A feeding ground, Brack thought, but he said: “Walls are better than none. If it kills me, it's going to track me back here. There won't be anything left when it leaves. You need to be gone before that. Ignore the cities if you want, but get to the plains.”
“I will.”
“And tell Kayhi.”
“I won't have to.”
Brack nodded, then looked up and raised a hand toward Juoth. The islander raised his hand briefly and then turned and went into the cabin.
He turned the horse and rode out. The spine of the ridge tall and dark before him, the top blown free of snow and just black rock jutting in jagged relief. As if bathed in fire and smoke and now burnt all to the core. The trees stunted and dead. He rode and the horse struggled in the deep snow here in the valley and then found the path and when he turned back the town had been consumed by the wilderness and snow as if it did not exist and it was just he and the horse and the dragon, alone and all three being drawn together by the movements of fate or the world and when those paths came to the same point two would die and one would live and all moved to that intersection to see which those would be.
Chapter Six
He brought the horse to a halt on the edge of the plain and stood looking out at it. All about a ring of dark stones rising. This ancient caldera. On the far side and to the north that stone ridge falling lower, perhaps twice his height, but rising to three times that on his left, the crags and outcroppings free of snow as the wind tore it from those surfaces and sent it swirling away down the side of the sloping mountains, running toward the true mountains where they towered like behemoths on the horizon. There the land too wild and untamed for a man to live and all raw as if in the world's forming.

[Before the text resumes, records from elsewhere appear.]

/-- Meets the clauses of RET and RETI: frames that pass the check and frames that do not. -/
theorem meets_ReturnsRestoreOrRefuseTheirFrame_frames :
    (∃ ch r, Fetches (ctlAs fun t => { t with rs := [0x40, 0] }) 0 1 ch ∧ returnCall ch = .ok r) ∧
    (∃ ch r, Fetches (ctlAs fun t => { t with rs := [0x40, 0x00010B00, 0, 0, 0, 0, 0] }) 0 1 ch ∧ returnTrap ch = .ok r) ∧
    (∃ ch q, Fetches (ctlAs fun t => { t with rs := [0x40, 0x1000] }) 0 1 ch ∧ popReturn ch 2 = .ok ([0x40, 0x1000], q) ∧
      2 ^ 12 ≤ (0x1000 : Word).toNat ∧ (0x1000 : Word) ≠ 0x00010B00) :=
  ⟨⟨_, _, ⟨rfl, rfl⟩, rfl⟩, ⟨_, _, ⟨rfl, rfl⟩, rfl⟩, ⟨_, _, ⟨rfl, rfl⟩, rfl, by decide, by decide⟩⟩

/-- Meets TrapEntryPushesItsFrame and RetiRestoresWhatTheTrapSaved: vector 1 and vector 10 with INMCHK 0, and a line with
INMCHK 1. -/
theorem meets_TrapEntryPushesItsFrame :
    (∃ q, pushReturnTo (Ctl.reset.rspLimit.toNat + 256) (Chan.reset 0)
      (nestBlock Ctl.reset ++ [0, 0, 0, statusWord Ctl.reset, 0x00010B00, 5]) = .ok q) ∧
    (∀ v ∈ [1, 10], ¬ (Ctl.reset.inmchk = true ∧ (1 ≤ v ∧ v ≤ 7 ∨ v = 10)) ∧ v < 2 ^ 8) ∧
    ¬ ({ Ctl.reset with inmchk := true }.inmchk = true ∧ (1 ≤ 47 ∧ 47 ≤ 7 ∨ 47 = 10)) ∧
    Ctl.reset.bounded ∧ fld Ctl.reset.fpctl 0 3 ≤ 4 ∧ Ctl.reset.rs.length + 3 * Ctl.reset.depth + 7 ≤ 16 :=
  ⟨⟨_, rfl⟩, by decide, by decide, ⟨by decide, by decide, by decide, by decide, by decide⟩, by decide, by decide⟩

/-- Meets RetiRestoresWhatTheTrapSaved with three open levels: a handler that left the return stack as the entry left it. -/
theorem meets_RetiRestoresWhatTheTrapSaved :
    let t := { Ctl.reset with depth := 3 }
    let ch := { Chan.reset 0 with ctl := t }
    t.bounded ∧ fld t.fpctl 0 3 ≤ 4 ∧ t.rs.length + 3 * t.depth + 7 ≤ 16 ∧ ¬ (t.inmchk = true) ∧
      ∃ k : Chan, k.ctl.rs = (takeTrap ch { vec := 7, cause := 1, addr := 0 } false 5).ctl.rs :=
  ⟨⟨by decide, by decide, by decide, by decide, by decide⟩, by decide, by decide, by decide, _, rfl⟩

/-- Meets TrapsAreTakenAtBoundaries: BRK, a pending line, and a cause of vector 7 while INMCHK is 1. -/
theorem meets_TrapsAreTakenAtBoundaries :
    (∃ ch, Fetches (stack []) 0 1 ch) ∧
    (let s := run fun ch => { ch with ctl := { ch.ctl with ie := true }, ev := { ch.ev with intPend := 8, intEn := 8 } }
     chanRunning (s.chan 0) = true ∧ (s.chan 0).ev.wait = none ∧
       (s.chan 0).pwr.reqHost = false ∧ takeable (s.chan 0) = some { vec := 19, cause := 0, addr := 0 }) ∧
    (let s := ctlAs fun t => { t with inmchk := true }
     (s.chan 0).ctl.inmchk = true ∧ (1 ≤ 7 ∧ 7 ≤ 7) ∧ (s.chan 0).cstate ≠ .fenced) :=
  ⟨⟨_, rfl, rfl⟩, ⟨rfl, rfl, rfl, rfl⟩, ⟨rfl, by decide, by decide⟩⟩

/-- Meets PendingEventsAreTakenInOrder: each kind of event with those before it absent, lines 0 and 31 at the ends. -/
theorem meets_PendingEventsAreTakenInOrder :
    (∃ e : Events, e.mchk = [2] ∧ Ctl.reset.inmchk = false) ∧
    (∃ e : Events, e.mchk = [] ∧ e.brkDebug = true) ∧ (∃ e : Events, e.mchk = [] ∧ e.brkDebug = false ∧ e.brkStep = true) ∧
    (∃ (e : Events) (t : Ctl), e.mchk = [2] ∧ t.inmchk = true ∧ t.ie = true ∧ e.brkDebug = false ∧ e.brkStep = false ∧
      e.array = some 6) ∧
    (∃ e : Events, e.mchk = [] ∧ e.brkDebug = false ∧ e.brkStep = false ∧ e.array = none ∧ e.hold = true) ∧
    (∃ e : Events, e.array = none ∧ e.hold = false ∧ (e.intPend &&& e.intEn).getLsbD 0 = true) ∧
    (∃ e : Events, e.array = none ∧ e.hold = false ∧ (e.intPend &&& e.intEn).getLsbD 31 = true ∧
      ∀ j < 31, (e.intPend &&& e.intEn).getLsbD j = false) :=
  ⟨⟨{ Events.reset with mchk := [2] }, rfl, rfl⟩, ⟨{ Events.reset with brkDebug := true }, rfl, rfl⟩,
    ⟨{ Events.reset with brkStep := true }, rfl, rfl, rfl⟩,
    ⟨{ Events.reset with mchk := [2], array := some 6 }, { Ctl.reset with inmchk := true, ie := true }, rfl, rfl, rfl, rfl,
      rfl, rfl⟩,
    ⟨{ Events.reset with hold := true }, rfl, rfl, rfl, rfl, rfl⟩,
    ⟨{ Events.reset with intPend := 1, intEn := 1 }, rfl, rfl, by decide⟩,
    ⟨{ Events.reset with intPend := 0x80000000, intEn := 0x80000000 }, rfl, rfl, by decide, by decide⟩⟩
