/-! ### useFree and endHandler -/

@[simp] theorem useFree_cfg (s : State) : (s.useFree).cfg = s.cfg := rfl
@[simp] theorem useFree_rbBus (s : State) : (s.useFree).rbBus = s.rbBus := rfl
@[simp] theorem useFree_rbSer (s : State) : (s.useFree).rbSer = s.rbSer := rfl
@[simp] theorem useFree_d (s : State) : (s.useFree).d = s.d := rfl
@[simp] theorem useFree_clk (s : State) : (s.useFree).clk = s.clk := rfl
@[simp] theorem useFree_buswPhase (s : State) : (s.useFree).buswPhase = s.buswPhase := rfl
@[simp] theorem useFree_irqPending (s : State) : (s.useFree).irqPending = s.irqPending := rfl
@[simp] theorem useFree_pfState (s : State) : (s.useFree).pfState = s.pfState := rfl
@[simp] theorem useFree_pfF1 (s : State) : (s.useFree).pfF1 = s.pfF1 := rfl
@[simp] theorem useFree_sbdBusy (s : State) : (s.useFree).sbdBusy = s.sbdBusy := rfl
@[simp] theorem useFree_sbdT0 (s : State) : (s.useFree).sbdT0 = s.sbdT0 := rfl
@[simp] theorem useFree_sbdK (s : State) : (s.useFree).sbdK = s.sbdK := rfl
@[simp] theorem useFree_sbdS (s : State) : (s.useFree).sbdS = s.sbdS := rfl
@[simp] theorem useFree_ch (s : State) : (s.useFree).ch = s.ch := rfl
@[simp] theorem useFree_stepPin (s : State) : (s.useFree).stepPin = s.stepPin := rfl
@[simp] theorem useFree_eaState (s : State) : (s.useFree).eaState = s.eaState := rfl
@[simp] theorem useFree_eaAction (s : State) : (s.useFree).eaAction = s.eaAction := rfl
@[simp] theorem useFree_eaChannel (s : State) : (s.useFree).eaChannel = s.eaChannel := rfl
@[simp] theorem useFree_eaKey (s : State) : (s.useFree).eaKey = s.eaKey := rfl
@[simp] theorem useFree_assignedKey (s : State) : (s.useFree).assignedKey = s.assignedKey := rfl
@[simp] theorem useFree_time (s : State) : (s.useFree).time = s.time := rfl
@[simp] theorem useFree_rx (s : State) : (s.useFree).rx = s.rx := rfl
@[simp] theorem useFree_rxWave (s : State) : (s.useFree).rxWave = s.rxWave := rfl
@[simp] theorem useFree_delays (s : State) : (s.useFree).delays = s.delays := rfl
@[simp] theorem useFree_pending (s : State) : (s.useFree).pending = s.pending := rfl
@[simp] theorem useFree_busDriver (s : State) : (s.useFree).busDriver = s.busDriver := rfl
@[simp] theorem useFree_busMark (s : State) : (s.useFree).busMark = s.busMark := rfl
@[simp] theorem useFree_busrOp (s : State) : (s.useFree).busrOp = s.busrOp := rfl
@[simp] theorem useFree_sbdOp (s : State) : (s.useFree).sbdOp = s.sbdOp := rfl
@[simp] theorem useFree_clientOp (s : State) : (s.useFree).clientOp = s.clientOp := rfl
@[simp] theorem useFree_clientResp (s : State) : (s.useFree).clientResp = s.clientResp := rfl
@[simp] theorem useFree_busrResp (s : State) : (s.useFree).busrResp = s.busrResp := rfl
@[simp] theorem useFree_sbdResp (s : State) : (s.useFree).sbdResp = s.sbdResp := rfl
@[simp] theorem useFree_trace (s : State) : (s.useFree).trace = s.trace := rfl
@[simp] theorem useFree_freeCtr (s : State) : (s.useFree).freeCtr = s.freeCtr + 1 := rfl
@[simp] theorem useFree_ring (s : State) (r : RingId) : (s.useFree).ring r = s.ring r := by cases r <;> rfl
@[simp] theorem useFree_setRing (s : State) (r : RingId) (q : Ring) : (s.useFree).setRing r q = (s.setRing r q).useFree := by cases r <;> rfl
@[simp] theorem emit_slotsOf (s : State) (e : Event) (r : RingId) : (s.emit e).slotsOf r = s.slotsOf r := rfl
@[simp] theorem useFree_slotsOf (s : State) (r : RingId) : (s.useFree).slotsOf r = s.slotsOf r := rfl
@[simp] theorem endHandler_cfg (r : RingId) (s : State) : (endHandler r s).cfg = s.cfg := by cases r <;> rfl
@[simp] theorem endHandler_rbBus (r : RingId) (s : State) : (endHandler r s).rbBus = s.rbBus := by cases r <;> rfl
@[simp] theorem endHandler_rbSer (r : RingId) (s : State) : (endHandler r s).rbSer = s.rbSer := by cases r <;> rfl
@[simp] theorem endHandler_d (r : RingId) (s : State) : (endHandler r s).d = s.d := by cases r <;> rfl
@[simp] theorem endHandler_clk (r : RingId) (s : State) : (endHandler r s).clk = s.clk := by cases r <;> rfl
@[simp] theorem endHandler_buswPhase (r : RingId) (s : State) : (endHandler r s).buswPhase = s.buswPhase := by cases r <;> rfl
@[simp] theorem endHandler_irqPending (r : RingId) (s : State) : (endHandler r s).irqPending = s.irqPending := by cases r <;> rfl
@[simp] theorem endHandler_pfState (r : RingId) (s : State) : (endHandler r s).pfState = s.pfState := by cases r <;> rfl
@[simp] theorem endHandler_pfF1 (r : RingId) (s : State) : (endHandler r s).pfF1 = s.pfF1 := by cases r <;> rfl
@[simp] theorem endHandler_sbdT0 (r : RingId) (s : State) : (endHandler r s).sbdT0 = s.sbdT0 := by cases r <;> rfl
@[simp] theorem endHandler_sbdK (r : RingId) (s : State) : (endHandler r s).sbdK = s.sbdK := by cases r <;> rfl
@[simp] theorem endHandler_sbdS (r : RingId) (s : State) : (endHandler r s).sbdS = s.sbdS := by cases r <;> rfl
@[simp] theorem endHandler_ch (r : RingId) (s : State) : (endHandler r s).ch = s.ch := by cases r <;> rfl
@[simp] theorem endHandler_stepPin (r : RingId) (s : State) : (endHandler r s).stepPin = s.stepPin := by cases r <;> rfl
@[simp] theorem endHandler_eaState (r : RingId) (s : State) : (endHandler r s).eaState = s.eaState := by cases r <;> rfl
@[simp] theorem endHandler_eaAction (r : RingId) (s : State) : (endHandler r s).eaAction = s.eaAction := by cases r <;> rfl
@[simp] theorem endHandler_eaChannel (r : RingId) (s : State) : (endHandler r s).eaChannel = s.eaChannel := by cases r <;> rfl
@[simp] theorem endHandler_eaKey (r : RingId) (s : State) : (endHandler r s).eaKey = s.eaKey := by cases r <;> rfl
@[simp] theorem endHandler_assignedKey (r : RingId) (s : State) : (endHandler r s).assignedKey = s.assignedKey := by cases r <;> rfl
@[simp] theorem endHandler_time (r : RingId) (s : State) : (endHandler r s).time = s.time := by cases r <;> rfl
@[simp] theorem endHandler_rx (r : RingId) (s : State) : (endHandler r s).rx = s.rx := by cases r <;> rfl
@[simp] theorem endHandler_rxWave (r : RingId) (s : State) : (endHandler r s).rxWave = s.rxWave := by cases r <;> rfl
@[simp] theorem endHandler_delays (r : RingId) (s : State) : (endHandler r s).delays = s.delays := by cases r <;> rfl
@[simp] theorem endHandler_pending (r : RingId) (s : State) : (endHandler r s).pending = s.pending := by cases r <;> rfl
@[simp] theorem endHandler_busDriver (r : RingId) (s : State) : (endHandler r s).busDriver = s.busDriver := by cases r <;> rfl
@[simp] theorem endHandler_busMark (r : RingId) (s : State) : (endHandler r s).busMark = s.busMark := by cases r <;> rfl
@[simp] theorem endHandler_freeCtr (r : RingId) (s : State) : (endHandler r s).freeCtr = s.freeCtr := by cases r <;> rfl
@[simp] theorem endHandler_busrOp (r : RingId) (s : State) : (endHandler r s).busrOp = s.busrOp := by cases r <;> rfl
@[simp] theorem endHandler_sbdOp (r : RingId) (s : State) : (endHandler r s).sbdOp = s.sbdOp := by cases r <;> rfl
@[simp] theorem endHandler_clientOp (r : RingId) (s : State) : (endHandler r s).clientOp = s.clientOp := by cases r <;> rfl
@[simp] theorem endHandler_clientResp (r : RingId) (s : State) : (endHandler r s).clientResp = s.clientResp := by cases r <;> rfl
@[simp] theorem endHandler_busrResp (r : RingId) (s : State) : (endHandler r s).busrResp = s.busrResp := by cases r <;> rfl
@[simp] theorem endHandler_sbdResp (r : RingId) (s : State) : (endHandler r s).sbdResp = s.sbdResp := by cases r <;> rfl
@[simp] theorem endHandler_trace (r : RingId) (s : State) : (endHandler r s).trace = s.trace := by cases r <;> rfl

The field itself perhaps four hundred yards in each direction, a rough circle with the stones jutting in at points and retreating at others. Flat as the calm sea of a dead morning. Drifted in heavy snow. The horse breaking through it, but hard enough that he could stand on it were he to dismount. It looked like the mouth of a volcano where the molten heart was frozen solid and the burning rivers plunging away were made of ice. He looked back along the ridge to the lower plain and the forest that stood between him and the town.
A good place to kill a dragon, here in this frozen world.
He got off the horse and tested his weight on the snow and nodded and held up a hand for the wind, though he knew where it came from. Turned slowly in that spot to look all about and determine his hunt. For a hunter must know his place better than the game for that one slim moment in which the game's life is in his hands and he can make no mistake or that life will slip swiftly off and be lost to him.